AIM OF THE TASK –
A line below contains "(∀ (x : PortSample) (s : State), (∃", and a later one contains "speed window -/". Repeat both, with every line between them, exactly.

--- WORKING DATA Enclosed Below ---

-- ==== Sys2Proof/Machine/Core.lean ====
section
/-! DEFINITION. The machine as the host's interface takes it. -/

def Sys2Proof.core : Host.Core :=
  { State := Sys2Proof.Machine.State
    Fault := Sys2Proof.Machine.Fault
    Refusal := Sys2Proof.Machine.Refusal
    step := Sys2Proof.Machine.step
    reset := Sys2Proof.Machine.State.reset }
end

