/-- STEP_CFG is STEP followed by CFG_PERIOD, but for `step_done_q`, which stays 1 (spec/42_speed.md section 2: the writes
are disjoint; D30). -/
def Obligations.StepCfgIsStepThenPeriodWrite : Prop :=
  ∀ (c : Code) (t : Time) (p : Word16) (s : State), s.speedUnit.isSome = true →
    ∃ s1 s2, exec (.step c t) s = .next s1 ∧ exec (.cfgPeriod p) s1 = .next s2 ∧
      exec (.stepCfg c t p) s = .next { s2 with stepDoneQ := true }

/-- Where SPEED_ENABLE = 0 the port `cfg_i` does not exist: CFG_PERIOD and STEP_CFG are refused by name
(spec/30_encoding.md section 3, item 2; D17; log 5). -/
def Obligations.CfgOperationsNeedTheSpeedUnit : Prop :=
  ∀ (c : Code) (t : Time) (p : Word16) (s : State), s.speedUnit = none →
    exec (.cfgPeriod p) s = .refused .cfgPeriodWithoutSpeedUnit ∧
    exec (.stepCfg c t p) s = .refused .cfgPeriodWithoutSpeedUnit

/-- On an instance with SPEED_ENABLE = 0 the speed unit's registers and ports do not exist: any input that asserts `cfg_i`
is refused, `rst_i` or not; `speed_o` and `period_o` are absent; no edge makes the registers; and `period_i` and `now_i`
play no part, since two edges that agree in the ports that do exist, and in `cfg_i`, do the same (spec/10_state.md section 3,
spec/30_encoding.md sections 2 and 3; D17; that the refusal holds beside `rst_i` is log 4). -/
def Obligations.WithoutSpeedUnitItsPortsDoNotExist : Prop :=
  ∀ s : State, s.speedUnit = none →
    (∀ x : PortSample, x.cfg = true → cycle x s = .refused .cfgPeriodWithoutSpeedUnit) ∧
    (outputs s).speedO = none ∧ (outputs s).periodO = none ∧
    (∀ (x : PortSample) (s' : State), cycle x s = .next s' → s'.speedUnit = none) ∧
    (∀ x y : PortSample, x.vec.extractLsb' 16 5 = y.vec.extractLsb' 16 5 → cycle x s = cycle y s)

/-- Nothing else is ever refused and nothing faults: an edge completes unless it asserts `cfg_i` on an instance without the
speed unit, and is then refused under that name; and an operation completes exactly where it is well formed for the instance
(spec/60_exceptions.md section 1, spec/30_encoding.md section 3, spec/10_state.md section 3; D17; log 4). -/
def Obligations.OnlyTheMissingPortIsRefused : Prop :=
  (∀ (x : PortSample) (s : State), (∃ t, cycle x s = .next t) ↔ ¬(s.speedUnit = none ∧ x.cfg = true)) ∧
  (∀ (x : PortSample) (s : State) (r : Refusal), cycle x s = .refused r → r = .cfgPeriodWithoutSpeedUnit) ∧
  (∀ (x : PortSample) (s : State) (f : Fault), cycle x s ≠ .fault f) ∧
  (∀ (i : Instr) (s : State), (∃ t, exec i s = .next t) ↔ i.wellFormed s.speedEnable = true) ∧
  (∀ (i : Instr) (s : State) (r : Refusal), exec i s = .refused r → r = .cfgPeriodWithoutSpeedUnit) ∧
  (∀ (i : Instr) (s : State) (f : Fault), exec i s ≠ .fault f)

/-! ### The speed window -/

/-- R84: where the window closes, at a STEP or a STEP_CFG, `clicks_q` becomes 0 and `last_q` becomes `now`, so the new
window starts at the closing step's time. -/
def Obligations.WindowCloseRestartsTheWindow : Prop :=
  ∀ (c : Code) (t : Time) (p : Word16) (s : State) (u : SpeedUnit) (i : Instr),
    s.speedUnit = some u → u.periodQ.toNat ≤ (t - u.lastQ).toNat → (i = .step c t ∨ i = .stepCfg c t p) →
    ∃ s' u', exec i s = .next s' ∧ s'.speedUnit = some u' ∧ u'.clicksQ = 0#16 ∧ u'.lastQ = t

/-- R85: while the window is open, at a STEP or a STEP_CFG, `clicks_q` takes the counted value `c1`, and `speed_q` and
`last_q` keep theirs. (How `c1` saturates is stated with STEP's result.) -/
def Obligations.OpenWindowKeepsSpeedAndBoundary : Prop :=
  ∀ (c : Code) (t : Time) (p : Word16) (s : State) (u : SpeedUnit) (i : Instr),
    s.speedUnit = some u → (t - u.lastQ).toNat < u.periodQ.toNat → (i = .step c t ∨ i = .stepCfg c t p) →
    ∃ s' u', exec i s = .next s' ∧ s'.speedUnit = some u' ∧ u'.speedQ = u.speedQ ∧ u'.lastQ = u.lastQ ∧
      u'.clicksQ = countClick u.clicksQ (outputs s').dirO

/-- R92: `now_i` matters only at STEP edges, it is not checked, and a time before `last_q` gives the elapsed time
`2^32 - (last_q - now)` and closes the window exactly when `last_q - now <= 2^32 - period_q`. -/
def Obligations.TimeMattersOnlyAtStepEdges : Prop :=
  (∀ (v : CmdVec) (n1 n2 : Time) (s : State), (v.getLsbD 20 = true ∨ v.getLsbD 19 = false) →
    cycle ⟨v, n1⟩ s = cycle ⟨v, n2⟩ s) ∧
  (∀ (c : Code) (t : Time) (p : Word16) (s : State) (u : SpeedUnit) (i : Instr),
    s.speedUnit = some u → LegalPeriod u.periodQ → t.toNat < u.lastQ.toNat → (i = .step c t ∨ i = .stepCfg c t p) →
    (elapsed t u.lastQ).toNat = 2 ^ 32 - (u.lastQ.toNat - t.toNat) ∧
    ∃ s' u', exec i s = .next s' ∧ s'.speedUnit = some u' ∧
      (u'.lastQ = t ↔ u.lastQ.toNat - t.toNat ≤ 2 ^ 32 - u.periodQ.toNat))

/-- With true times `t0` at the last boundary and `t1` now, the window closes exactly when the true difference, modulo
2^32, reaches the period, however the 32-bit clock wrapped in between; so one wrap is benign (spec/42_speed.md section 1,
D15). -/
def Obligations.ClockWrapIsBenign : Prop :=
  ∀ (c : Code) (t0 t1 : Nat) (s : State) (u : SpeedUnit),
    s.speedUnit = some u → u.lastQ = BitVec.ofNat 32 t0 → t0 ≤ t1 →
    ∃ s' u', exec (.step c (BitVec.ofNat 32 t1)) s = .next s' ∧ s'.speedUnit = some u' ∧
      (u.periodQ.toNat ≤ (t1 - t0) % 2 ^ 32 → u'.clicksQ = 0#16 ∧ u'.lastQ = BitVec.ofNat 32 t1) ∧
      ((t1 - t0) % 2 ^ 32 < u.periodQ.toNat → u'.lastQ = BitVec.ofNat 32 t0 ∧ u'.speedQ = u.speedQ)

/-- What a window measures: from a state whose window has just begun (no click counted), after any steps and idle cycles
inside the window, the step that ends it stores the number of events the environment could count over them, its own among
them, times `1000 div period_q`, both saturated; and a new window begins (spec/42_speed.md sections 1 and 4; D11, D12, D13,
D15; `step_done_o` as the mark of an event is D9). -/
def Obligations.SpeedIsTheEventsOfTheWindow : Prop :=
  ∀ (ops : List Instr) (c : Code) (t : Time) (s : State) (u : SpeedUnit),
    s.speedUnit = some u → u.clicksQ = 0#16 → LegalPeriod u.periodQ →
    (∀ i ∈ ops, i = .nop ∨ ∃ c' t', i = .step c' t' ∧ (t' - u.lastQ).toNat < u.periodQ.toNat) →
    u.periodQ.toNat ≤ (t - u.lastQ).toNat →
    ∃ os z, observe (ops ++ [.step c t]) s = some (os, z) ∧
      z.speedUnit = some
        { periodQ := u.periodQ, clicksQ := 0#16, lastQ := t,
          speedQ := BitVec.ofNat 16 (min (min (eventCount os) 65535 * (1000 / u.periodQ.toNat)) 65535) }

/-- Without a STEP nothing but the period changes, for however many cycles: no time passes for the window, the direction
field is held, and no held event counts again (spec/42_speed.md section 4, D14; spec/41_decoder_step.md, D8, D9). -/
def Obligations.IdleCyclesNeverUpdateTheSpeed : Prop :=
  ∀ (ops : List Instr) (s : State) (u : SpeedUnit),
    s.speedUnit = some u → (∀ i ∈ ops, i = .nop ∨ ∃ p, i = .cfgPeriod p) →
    ∃ os z u', observe ops s = some (os, z) ∧ z.speedUnit = some u' ∧
      u'.speedQ = u.speedQ ∧ u'.clicksQ = u.clicksQ ∧ u'.lastQ = u.lastQ ∧ z.stateQ = s.stateQ ∧
      eventCount os = 0 ∧
      ∀ o ∈ os, o.speedO = some u.speedQ ∧ o.stateO = s.stateQ ∧ o.dirO = s.stateQ.extractLsb' 4 2 ∧ o.stepDoneO = false

/-! ### Who writes what -/

/-- R15: `period_q` is written only by CFG_PERIOD (also as part of STEP_CFG) and by reset; an illegal write leaves the old
value; reset sets DEFAULT_PERIOD; so it keeps to 1 to 1000. -/
def Obligations.PeriodRegisterHoldsOnlyLegalValues : Prop :=
  ∀ (i : Instr) (s s' : State) (u u' : SpeedUnit),
    exec i s = .next s' → s.speedUnit = some u → s'.speedUnit = some u' →
    (LegalPeriod u.periodQ → LegalPeriod s.build.defaultPeriod → LegalPeriod u'.periodQ) ∧
    (u'.periodQ ≠ u.periodQ →
      i = .reset ∨ ∃ p, (i = .cfgPeriod p ∨ ∃ c t, i = .stepCfg c t p) ∧ LegalPeriod p ∧ u'.periodQ = p) ∧
    (∀ p, (i = .cfgPeriod p ∨ ∃ c t, i = .stepCfg c t p) →
      (LegalPeriod p → u'.periodQ = p) ∧ (¬LegalPeriod p → u'.periodQ = u.periodQ)) ∧
    (i = .reset → u'.periodQ = s.build.defaultPeriod)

--- End of Enclosed WORKING DATA ---

TASK RESULT –
  (∀ (x : PortSample) (s : State), (∃ t, cycle x s = .next t) ↔ ¬(s.speedUnit = none ∧ x.cfg = true)) ∧
  (∀ (x : PortSample) (s : State) (r : Refusal), cycle x s = .refused r → r = .cfgPeriodWithoutSpeedUnit) ∧
  (∀ (x : PortSample) (s : State) (f : Fault), cycle x s ≠ .fault f) ∧
  (∀ (i : Instr) (s : State), (∃ t, exec i s = .next t) ↔ i.wellFormed s.speedEnable = true) ∧
  (∀ (i : Instr) (s : State) (r : Refusal), exec i s = .refused r → r = .cfgPeriodWithoutSpeedUnit) ∧
  (∀ (i : Instr) (s : State) (f : Fault), exec i s ≠ .fault f)

/-! ### The speed window -/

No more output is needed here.